Stored items:
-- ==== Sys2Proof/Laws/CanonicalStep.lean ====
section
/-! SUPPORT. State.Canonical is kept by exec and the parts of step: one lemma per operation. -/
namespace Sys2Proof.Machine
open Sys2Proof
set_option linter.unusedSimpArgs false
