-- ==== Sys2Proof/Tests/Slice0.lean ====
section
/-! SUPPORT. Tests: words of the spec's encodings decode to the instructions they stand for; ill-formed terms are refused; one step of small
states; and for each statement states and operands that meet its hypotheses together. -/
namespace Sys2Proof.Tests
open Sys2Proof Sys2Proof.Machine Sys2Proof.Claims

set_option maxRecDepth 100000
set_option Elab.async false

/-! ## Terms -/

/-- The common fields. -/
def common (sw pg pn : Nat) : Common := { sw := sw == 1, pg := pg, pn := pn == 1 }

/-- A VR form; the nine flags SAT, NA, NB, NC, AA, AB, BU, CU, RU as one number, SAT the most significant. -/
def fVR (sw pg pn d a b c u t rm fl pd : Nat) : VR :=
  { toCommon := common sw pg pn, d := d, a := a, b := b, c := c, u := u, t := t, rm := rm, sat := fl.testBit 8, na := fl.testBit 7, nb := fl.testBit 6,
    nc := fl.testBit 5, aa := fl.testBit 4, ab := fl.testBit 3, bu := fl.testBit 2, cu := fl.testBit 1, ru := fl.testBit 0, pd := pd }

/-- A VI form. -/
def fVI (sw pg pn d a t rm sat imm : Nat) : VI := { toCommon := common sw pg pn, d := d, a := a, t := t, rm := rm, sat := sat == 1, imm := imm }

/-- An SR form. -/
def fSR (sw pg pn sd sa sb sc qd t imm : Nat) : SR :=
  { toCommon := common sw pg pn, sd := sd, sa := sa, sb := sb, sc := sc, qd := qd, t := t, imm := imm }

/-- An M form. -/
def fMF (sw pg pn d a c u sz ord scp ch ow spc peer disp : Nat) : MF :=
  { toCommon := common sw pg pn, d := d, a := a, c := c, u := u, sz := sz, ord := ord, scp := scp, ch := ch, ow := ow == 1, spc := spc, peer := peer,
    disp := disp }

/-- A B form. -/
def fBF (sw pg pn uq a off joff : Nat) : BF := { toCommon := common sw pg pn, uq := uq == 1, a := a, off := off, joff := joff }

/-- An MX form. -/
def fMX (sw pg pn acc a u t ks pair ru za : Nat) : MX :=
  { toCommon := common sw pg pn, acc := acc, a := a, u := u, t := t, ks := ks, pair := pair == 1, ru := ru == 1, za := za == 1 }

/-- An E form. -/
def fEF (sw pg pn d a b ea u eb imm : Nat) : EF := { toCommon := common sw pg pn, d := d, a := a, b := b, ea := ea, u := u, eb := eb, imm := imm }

Task objective -
The records above need to be returned in full, with nothing altered.

Answer section -
-- ==== Sys2Proof/Laws/CanonicalStep.lean ====
section
/-! SUPPORT. State.Canonical is kept by exec and the parts of step: one lemma per operation. -/
namespace Sys2Proof.Machine
open Sys2Proof
set_option linter.unusedSimpArgs false
-- ==== Sys2Proof/Tests/Slice0.lean ====
section
/-! SUPPORT. Tests: words of the spec's encodings decode to the instructions they stand for; ill-formed terms are refused; one step of small
states; and for each statement states and operands that meet its hypotheses together. -/
namespace Sys2Proof.Tests
open Sys2Proof Sys2Proof.Machine Sys2Proof.Claims

set_option maxRecDepth 100000
set_option Elab.async false

/-! ## Terms -/

/-- The common fields. -/
def common (sw pg pn : Nat) : Common := { sw := sw == 1, pg := pg, pn := pn == 1 }

/-- A VR form; the nine flags SAT, NA, NB, NC, AA, AB, BU, CU, RU as one number, SAT the most significant. -/
def fVR (sw pg pn d a b c u t rm fl pd : Nat) : VR :=
  { toCommon := common sw pg pn, d := d, a := a, b := b, c := c, u := u, t := t, rm := rm, sat := fl.testBit 8, na := fl.testBit 7, nb := fl.testBit 6,
    nc := fl.testBit 5, aa := fl.testBit 4, ab := fl.testBit 3, bu := fl.testBit 2, cu := fl.testBit 1, ru := fl.testBit 0, pd := pd }

/-- A VI form. -/
def fVI (sw pg pn d a t rm sat imm : Nat) : VI := { toCommon := common sw pg pn, d := d, a := a, t := t, rm := rm, sat := sat == 1, imm := imm }

/-- An SR form. -/
def fSR (sw pg pn sd sa sb sc qd t imm : Nat) : SR :=
  { toCommon := common sw pg pn, sd := sd, sa := sa, sb := sb, sc := sc, qd := qd, t := t, imm := imm }

/-- An M form. -/
def fMF (sw pg pn d a c u sz ord scp ch ow spc peer disp : Nat) : MF :=
  { toCommon := common sw pg pn, d := d, a := a, c := c, u := u, sz := sz, ord := ord, scp := scp, ch := ch, ow := ow == 1, spc := spc, peer := peer,
    disp := disp }

/-- A B form. -/
def fBF (sw pg pn uq a off joff : Nat) : BF := { toCommon := common sw pg pn, uq := uq == 1, a := a, off := off, joff := joff }

/-- An MX form. -/
def fMX (sw pg pn acc a u t ks pair ru za : Nat) : MX :=
  { toCommon := common sw pg pn, acc := acc, a := a, u := u, t := t, ks := ks, pair := pair == 1, ru := ru == 1, za := za == 1 }

/-- An E form. -/
def fEF (sw pg pn d a b ea u eb imm : Nat) : EF := { toCommon := common sw pg pn, d := d, a := a, b := b, ea := ea, u := u, eb := eb, imm := imm }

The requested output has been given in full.